Era
casi medianoche, una "calima" agónica se había instalado durante el
día consintiendo una noche ardorosa y densa. Las gentes se encontraban en la
calle, sentadas en sus sillas de espadaña, conjurando su conversación a la
brisa más ligera. Algún otro, tumbado sobre una áspera manta de Pedro Bernardo,
caía en una especie de modorra transitoria en la sombra de la charla de sus
convecinos. De improviso, el cielo se tintó del color del Apocalipsis y el aire
comenzó a machacar con el saña el dorso de las tejas y ululaba salvaje por
entre las rendijas. Un primer rayo deslumbró la tierra y se desplegó
intratable, hundiendo sus raíces en las simas de la atmósfera. Un segundo rayo
restalló diestramente, como un látigo de luz inmenso, sobre el transepto de la
iglesia, que se encontraba, respetuosamente sitiada, en el lugar cimero,
ahijando al resto de las construcciones. Atronó como un hiperbólico coro de
timbales y un brutal escalofrío removió los maderos y adobes de las casas.
Después, el más absoluto silencio lo abarcó todo, y en un instante, el bisbiseo
de las primeras gotas de lluvia se confundió con los gritos de: ¡Fuego!,
¡Fuego!.
Un fuego extrañamente azul, que chisporroteaba
como una higuera ardiente, iba arreciando al tiempo de la lluvia, como si esta,
en lugar de sofocar el incendio lo alentara, como cuando mi padre derramaba el
resto de una copa de anís sobre la lumbre y esta, soliviantada, mostraba su
enojo desprendiendo bruscas llamas amenazantes. Una flamante columna de humo y
fuego fue ganando altura hasta parecer la sombra ardiente del espigado
campanario. Todo el mundo se echó a la calle con baldes y cubos, pero la gran
elevación de la falsa bóveda hacía imposible cualquier acción de extinción, así
que, alertados por la voz del sacristán, centraron sus esfuerzos en la
salvación de las reliquias e imágenes sagradas.
Don Dimas, el cura, asistía
enmudecido y como extraviado a la anárquica procesión de figuras de vírgenes
inmaculadas y santos piadosos, que atropellándose, eran sacados por la ojiva de
la cara oeste. Allí estaba San Roque, con su afectado sombrero y una calabaza
auténtica colgando de su cayado, se dejaba llevar inútil, dando bandazos, sobre
los hombros de aquellos labriegos que en tantas ocasiones le habían rezado. A
sus pies, su inseparable compañero, desconsolado, parecía responder a la
letanía de aullidos que por doquier resonaban. Un apolíneo San Sebastián, tallado
en madera, al tiempo de ver su cuerpo florido de dardos, sufría el doble
martirio de tener quemadas sus piernas; uno de los travesaños encendidos había
caído a los pies del cadalso sobre el que se erigía y había sido rescatado
justo a tiempo; unos instantes después se desplomaba el resto de la cubierta,
produciendo un estruendoso chasquido que fue el preludio de un delirante
espectáculo de formas y luces infernales.
El incendio terminó, mas continuaron allí largo tiempo, en un estado de semiinconsciencia, hipnotizados por los rescoldos y las cenizas.
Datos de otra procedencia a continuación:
/-! ## Trap entry: what it leaves alone (60_exceptions.md R454) -/

@[simp] theorem trapEntry_regs (c : Nat) (i : Bool) (v : Word) (s : State) : (trapEntry c i v s).regs = s.regs := by unfold trapEntry; split <;> rfl
@[simp] theorem trapEntry_halted (c : Nat) (i : Bool) (v : Word) (s : State) : (trapEntry c i v s).halted = s.halted := by unfold trapEntry; split <;> rfl
@[simp] theorem trapEntry_reservation (c : Nat) (i : Bool) (v : Word) (s : State) : (trapEntry c i v s).reservation = s.reservation := by unfold trapEntry; split <;> rfl
@[simp] theorem trapEntry_medeleg (c : Nat) (i : Bool) (v : Word) (s : State) : (trapEntry c i v s).medeleg = s.medeleg := by unfold trapEntry; split <;> rfl
@[simp] theorem trapEntry_mideleg (c : Nat) (i : Bool) (v : Word) (s : State) : (trapEntry c i v s).mideleg = s.mideleg := by unfold trapEntry; split <;> rfl
@[simp] theorem trapEntry_mie (c : Nat) (i : Bool) (v : Word) (s : State) : (trapEntry c i v s).mie = s.mie := by unfold trapEntry; split <;> rfl
@[simp] theorem trapEntry_mip (c : Nat) (i : Bool) (v : Word) (s : State) : (trapEntry c i v s).mip = s.mip := by unfold trapEntry; split <;> rfl
@[simp] theorem trapEntry_mtvec (c : Nat) (i : Bool) (v : Word) (s : State) : (trapEntry c i v s).mtvec = s.mtvec := by unfold trapEntry; split <;> rfl
@[simp] theorem trapEntry_stvec (c : Nat) (i : Bool) (v : Word) (s : State) : (trapEntry c i v s).stvec = s.stvec := by unfold trapEntry; split <;> rfl
@[simp] theorem trapEntry_mcounteren (c : Nat) (i : Bool) (v : Word) (s : State) : (trapEntry c i v s).mcounteren = s.mcounteren := by unfold trapEntry; split <;> rfl
@[simp] theorem trapEntry_scounteren (c : Nat) (i : Bool) (v : Word) (s : State) : (trapEntry c i v s).scounteren = s.scounteren := by unfold trapEntry; split <;> rfl
@[simp] theorem trapEntry_mscratch (c : Nat) (i : Bool) (v : Word) (s : State) : (trapEntry c i v s).mscratch = s.mscratch := by unfold trapEntry; split <;> rfl
@[simp] theorem trapEntry_sscratch (c : Nat) (i : Bool) (v : Word) (s : State) : (trapEntry c i v s).sscratch = s.sscratch := by unfold trapEntry; split <;> rfl
@[simp] theorem trapEntry_satp (c : Nat) (i : Bool) (v : Word) (s : State) : (trapEntry c i v s).satp = s.satp := by unfold trapEntry; split <;> rfl
@[simp] theorem trapEntry_mem (c : Nat) (i : Bool) (v : Word) (s : State) : (trapEntry c i v s).mem = s.mem := by unfold trapEntry; split <;> rfl
@[simp] theorem trapEntry_bus (c : Nat) (i : Bool) (v : Word) (s : State) : (trapEntry c i v s).bus = s.bus := by unfold trapEntry; split <;> rfl
@[simp] theorem trapEntry_plat (c : Nat) (i : Bool) (v : Word) (s : State) : (trapEntry c i v s).plat = s.plat := by unfold trapEntry; split <;> rfl
@[simp] theorem trapEntry_mcycle (c : Nat) (i : Bool) (v : Word) (s : State) : (trapEntry c i v s).mcycle = s.mcycle + 1 := by unfold trapEntry; split <;> rfl
@[simp] theorem trapEntry_fetchTlb (c : Nat) (i : Bool) (v : Word) (s : State) : (trapEntry c i v s).fetchTlb = [] := by unfold trapEntry; split <;> rfl
@[simp] theorem trapEntry_readTlb (c : Nat) (i : Bool) (v : Word) (s : State) : (trapEntry c i v s).readTlb = [] := by unfold trapEntry; split <;> rfl
@[simp] theorem trapEntry_writeTlb (c : Nat) (i : Bool) (v : Word) (s : State) : (trapEntry c i v s).writeTlb = [] := by unfold trapEntry; split <;> rfl

/-! ## Registers -/

@[simp] theorem x_zero (s : State) : s.x 0 = 0#32 := rfl

theorem x_eq_get (s : State) {r : Reg} (h : r ≠ 0) : s.x r = s.regs.get r := by unfold State.x; rw [if_neg h]

/-- Two states with the same register file read the same registers. -/
theorem x_congr {s t : State} (h : t.regs = s.regs) (r : Reg) : t.x r = s.x r := by unfold State.x; rw [h]

/-- Reading after writing (10_state.md R21, R22). -/
theorem x_setX (s : State) (r r' : Reg) (v : Word) : (s.setX r v).x r' = if r' = r ∧ r' ≠ 0 then v else s.x r' := by
  unfold State.setX State.x
  by_cases h0 : r = 0
  · subst h0; by_cases h : r' = 0 <;> simp [h]
  · by_cases h1 : r' = 0
    · simp [h1]
    · by_cases h2 : r' = r
      · subst h2; simp [h0, Vector.get_eq_getElem]
      · have : r.val ≠ r'.val := fun h => h2 (Fin.ext h).symm
        simp [h0, h1, h2, Vector.get_eq_getElem, Vector.getElem_set_ne _ _ this]

@[simp] theorem x_setX_self (s : State) {r : Reg} (v : Word) (h : r ≠ 0) : (s.setX r v).x r = v := by simp [x_setX, h]

theorem x_setX_ne (s : State) {r r' : Reg} (v : Word) (h : r' ≠ r) : (s.setX r v).x r' = s.x r' := by simp [x_setX, h]

@[simp] theorem setX_zero (s : State) (v : Word) : s.setX 0 v = s := rfl

@[simp] theorem x_advance (s : State) (n : Word) (r : Reg) : (s.advance n).x r = s.x r := rfl

@[simp] theorem x_jumpTo (s : State) (t : Word) (r : Reg) : (s.jumpTo t).x r = s.x r := rfl

@[simp] theorem x_flushTlb (s : State) (r : Reg) : s.flushTlb.x r = s.x r := rfl

/-- `setX` changes the register file alone. -/
theorem setX_eq (s : State) (r : Reg) (v : Word) : s.setX r v = { s with regs := (s.setX r v).regs } := by
  unfold State.setX; split <;> rfl

/-- `x[0]` keeps its zero. -/
theorem setX_get_zero (s : State) (r : Reg) (v : Word) : (s.setX r v).regs.get 0 = s.regs.get 0 := by
  unfold State.setX
  split
  · rfl
  · rename_i h
    have : r.val ≠ 0 := fun h' => h (Fin.ext h')
    simp [Vector.get_eq_getElem, Vector.getElem_set_ne _ _ this]

end Sys2Proof.Machine
end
Luego, con las primeras luces del día, algunos empezaron a reaccionar y evaluaban la situación; alguien preguntó: ¿Dónde está Don Dimas?, todos se miraron escrutando la respuesta, y el silencio expectante fue roto por el llanto de una mujer al que siguieron más llantos y lamentos. Algunos comentaban haberle visto al inicio del incendio, al lado del baptisterio, señalando a uno y otro lado de la iglesia, como un sonámbulo, sin lograr articular palabra alguna ni poder avanzar en una dirección determinada. Entre el desconcierto una mujer recordó verle de rodillas, juntas las manos en definido gesto de oración. Así fue encontrado más tarde, entre las vigas abrasadas y los negros escombros. Tenía 68 años y había pasado 33 de ellos como cura párroco de esta iglesia de San Andrés, durante los cuales había parcheado y renovado, con el mimo de un coleccionista, cada rincón y cada grieta. Desconcertado e inerme ante el daño irreparable que estaba sufriendo, sólo le cupo ponerse a rezar para lograr el milagro que la salvara, pero el milagro no llegó, y como el capitán de un barco desahuciado y hundido, se había mantenido hasta el fin en el particular puente de mando de un reclinatorio.